-- ==== Sys2Proof/Machine/Mapping.lean ====
section
/-! DEFINITION. `bofp` and `pofb`, the parameter mappings (spec/44_param_mapping.md R210, R215). -/

namespace Sys2Proof.Machine

/-- The CALC step of `bofp` (R210). -/
def bofpCalc (s : State) : State := complete (bofpValue s.lp) 0 0 0 (bofpSat s.lp) s

/-- The one step of a running `bofp` (R162). -/
def bofpRun (s : State) : Result :=
  match s.phase with
  | .calculating => .next (bofpCalc s)
  | _ => .fault .sequencer

/-- `bofp` (R210). -/
def execBofp (ord : BitOrder) (s : State) : Result := command (.bofp ord) checkParameter (fun _ => .calculating) bofpRun s

/-- The CALC step of `pofb` (R215). -/
def pofbCalc (s : State) : State := complete (pofbValue s.bVal) 0 0 0 false s

/-- The one step of a running `pofb` (R162). -/
def pofbRun (s : State) : Result :=
  match s.phase with
  | .calculating => .next (pofbCalc s)
  | _ => .fault .sequencer

/-- `pofb` (R215). -/
def execPofb (ord : BitOrder) (s : State) : Result := command (.pofb ord) checkModulus (fun _ => .calculating) pofbRun s

end Sys2Proof.Machine
end

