-- ==== Sys2Proof/Machine/Step.lean ====
section
/-! DEFINITION. One step of the machine. -/

namespace Sys2Proof.Machine

/-- One step: the next move of `moves`; when no move is left, the block's own step, so a CALC command always completes in the
end (R162, R277) and an idle block stays as it is (R252). -/
def step (s : State) : Host.Outcome State Fault Refusal :=
  match s.moves with
  | [] => blockStep s
  | m :: rest => doMove m { s with moves := rest }

/-- `s` made ready to run the command word `w` as its next step (log 8): the block fetches no instruction, a command is the
data of a CMD write (R75, R90). The reset input is released, the sequencer is idle, and the host's next move is the CMD write. In
a state that is idle and not held in reset, only `moves` changes. -/
def State.withFetchWord (s : State) (nbits w : Nat) : State :=
  { s with
    resetAsserted := false
    phase := .idle
    status := { s.status with busy := false }
    moves := .bus (writeAccess s .cmd (BitVec.ofNat 64 (w % 2 ^ nbits))) :: s.moves }

end Sys2Proof.Machine
end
★ ★ ★ ★ ★
[What to do] Print the records above again, every one, exactly as written.

[Result]
-- ==== Sys2Proof/Machine/Mapping.lean ====
section
/-! DEFINITION. `bofp` and `pofb`, the parameter mappings (spec/44_param_mapping.md R210, R215). -/

namespace Sys2Proof.Machine

/-- The CALC step of `bofp` (R210). -/
def bofpCalc (s : State) : State := complete (bofpValue s.lp) 0 0 0 (bofpSat s.lp) s

/-- The one step of a running `bofp` (R162). -/
def bofpRun (s : State) : Result :=
  match s.phase with
  | .calculating => .next (bofpCalc s)
  | _ => .fault .sequencer

/-- `bofp` (R210). -/
def execBofp (ord : BitOrder) (s : State) : Result := command (.bofp ord) checkParameter (fun _ => .calculating) bofpRun s

/-- The CALC step of `pofb` (R215). -/
def pofbCalc (s : State) : State := complete (pofbValue s.bVal) 0 0 0 false s

/-- The one step of a running `pofb` (R162). -/
def pofbRun (s : State) : Result :=
  match s.phase with
  | .calculating => .next (pofbCalc s)
  | _ => .fault .sequencer

/-- `pofb` (R215). -/
def execPofb (ord : BitOrder) (s : State) : Result := command (.pofb ord) checkModulus (fun _ => .calculating) pofbRun s

end Sys2Proof.Machine
end

-- ==== Sys2Proof/Machine/Step.lean ====
section
/-! DEFINITION. One step of the machine. -/

namespace Sys2Proof.Machine

/-- One step: the next move of `moves`; when no move is left, the block's own step, so a CALC command always completes in the
end (R162, R277) and an idle block stays as it is (R252). -/
def step (s : State) : Host.Outcome State Fault Refusal :=
  match s.moves with
  | [] => blockStep s
  | m :: rest => doMove m { s with moves := rest }

/-- `s` made ready to run the command word `w` as its next step (log 8): the block fetches no instruction, a command is the
data of a CMD write (R75, R90). The reset input is released, the sequencer is idle, and the host's next move is the CMD write. In
a state that is idle and not held in reset, only `moves` changes. -/
def State.withFetchWord (s : State) (nbits w : Nat) : State :=
  { s with
    resetAsserted := false
    phase := .idle
    status := { s.status with busy := false }
    moves := .bus (writeAccess s .cmd (BitVec.ofNat 64 (w % 2 ^ nbits))) :: s.moves }

end Sys2Proof.Machine
end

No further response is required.